----- Supplied material

/-! ### Operands (R41, R59, R60, R71, R77, R82) -/

/-- Row r of a stored tensor of `inner` elements, decoded (R36, R41). -/
def storedRow (s : State) (k f w base ld sc inner r : Nat) : List Exact :=
  let b := s.load k (base + r * ld) (rowBytes (fmtBits f) inner)
  let raw := (List.range inner).map (elemRaw (fmtBits f) b)
  match ccwMode w with
  | 0 => raw.map (decodePlain f (ccwT w))
  | 4 => let c := s.loadNat k (sc + r) 1; raw.map (decodeScaled f c)
  | _ =>
    let g := tensorGroup w
    let cs := s.load k (sc + r * (inner / g)) (inner / g)
    (raw.zip (List.range inner)).map fun e => decodeScaled f (cs.getD (e.2 / g) 0).toNat e.1

/-- Cuts a list into pieces of n. -/
def pieces {α : Type} (n : Nat) (l : List α) : List (List α) :=
  (List.range ((l.length + n - 1) / n)).map fun i => (l.drop (i * n)).take n

/-- Re-encodes a Twill vector into K groups of TW_G (R82). -/
def twillEncode (n g : Nat) (v : List Exact) : List Exact × Evt :=
  (pieces g v).foldl (fun (acc : List Exact × Evt) p =>
    let (c, es, e) := encodeGroup n p
    (acc.1 ++ es.map (fun x => if c = 0xFF then exactNan else exactOf x ((c : Int) - 127)), evtAdd acc.2 e)) ([], {})

/-- Saturation of an S24 operand's elements (R77). -/
def sat24 (v : List Exact) : List Exact × Evt :=
  v.foldl (fun (acc : List Exact × Evt) x =>
    let i := signed x.s x.m
    if x.cls ≠ .fin then (acc.1 ++ [x], acc.2)
    else if i > 2 ^ 23 - 1 then (acc.1 ++ [exactOf (2 ^ 23 - 1) x.q], evtAdd acc.2 { sat := 1 })
    else if i < -(2 ^ 23) then (acc.1 ++ [exactOf (-(2 ^ 23)) x.q], evtAdd acc.2 { sat := 1 })
    else (acc.1 ++ [x], acc.2)) ([], {})

/-- Streamed row or stationary column i of an operand: K exact elements, and its events. -/
def operandVec (s : State) (k : Nat) (f w : Nat) (tw : Bool) (twg base ld sc kk other i : Nat) : List Exact × Evt :=
  if kk = 0 then ([], {})
  else
    let v := if tw then (List.range kk).map fun r => (storedRow s k f w base ld sc other r).getD i {}
             else storedRow s k f w base ld sc kk i
    if tw ∧ groupOf twg ≠ 0 then twillEncode (match fmtBits f with | 4 => 4 | 16 => 16 | _ => 8) (groupOf twg) v
    else if f = 0x03 then sat24 v
    else (v, {})

def vecA (s : State) (k c d i : Nat) : List Exact × Evt :=
  operandVec s k (mFmtA c) (mCcwA c) (mTwA c) (mTwGA c) (dA d) (dALd d) (dASc d) (mK c) (mM c) i
def vecB (s : State) (k c d n : Nat) : List Exact × Evt :=
  operandVec s k (mFmtB c) (mCcwB c) (mTwB c) (mTwGB c) (dB d) (dBLd d) (dBSc d) (mK c) (mN c) n

/-! ### The drain slot (R60, R69 to R71, R80) -/

/-- The signed integer of a finite element. -/
def exInt (v : Exact) : Int := signed v.s v.m

/-- Σ over pairs. -/
def dot (a b : List Int) : Int := (a.zip b).foldl (fun acc x => acc + x.1 * x.2) 0

/-- Exponent of a scale group: its first element's. -/
def headExp (v : List Exact) : Int := match v with | x :: _ => x.q | [] => 0

/-- A Pinstripe side record of row i, block b: slot values and code (R80). -/
def sideRecord (s : State) (k d i b : Nat) : List Int × Nat :=
  let r := s.load k (dPinSide d + i * dPinLd d + 24 * b) 24
  ((List.range 8).map fun j => sext 16 (leNat (slice r (2 * j) 2)), (r.getD 16 0).toNat)

/-- Channels of a mask in ascending k, with their side slots. -/
def channels (mask : Nat) : List (Nat × Nat) :=
  let ks := (List.range 128).filter fun i => mask.testBit i
  ks.zip (List.range ks.length)

/-! #### Beats and planes (R57, R61, R63, R71, Table 03.2) -/

/-- K indices of a cube row, and cube rows of the grid a command uses (R57, R58). -/
def cubeK (c : Nat) : Nat := if isFour (mFmtA c) && isFour (mFmtB c) then 32 else 16
def cubeRows (c : Nat) : Nat := if mQuad c then 4 else 8

/-- GB of every beat of a command: bit r set where cube row r starts a scale group (Table 03.2). -/
def gbMarks (c : Nat) : Nat :=
  joinBits 1 ((List.range (cubeRows c)).map fun r => if r = 0 ∨ (cmdGroup c ≠ 0 ∧ r * cubeK c % cmdGroup c = 0) then 1 else 0)

/-- Cuts what lies along one K block into its scale groups, cube row by cube row, at the marks of GB (R61). -/
def cutGroups {α : Type} (gb kc : Nat) (l : List α) : List (List α) :=
  (pieces kc l).zipIdx.foldl (fun acc e =>
    if gb.testBit e.2 then acc ++ [e.1] else acc.dropLast ++ [acc.getLastD [] ++ e.1]) []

----------

- _What needs to be done_
Output the line bearing "joinBits 1 ((List.range" along with all the lines after it through the end of the entries, exactly, and no other lines.

- _Final answer_
  joinBits 1 ((List.range (cubeRows c)).map fun r => if r = 0 ∨ (cmdGroup c ≠ 0 ∧ r * cubeK c % cmdGroup c = 0) then 1 else 0)

/-- Cuts what lies along one K block into its scale groups, cube row by cube row, at the marks of GB (R61). -/
def cutGroups {α : Type} (gb kc : Nat) (l : List α) : List (List α) :=
  (pieces kc l).zipIdx.foldl (fun acc e =>
    if gb.testBit e.2 then acc ++ [e.1] else acc.dropLast ++ [acc.getLastD [] ++ e.1]) []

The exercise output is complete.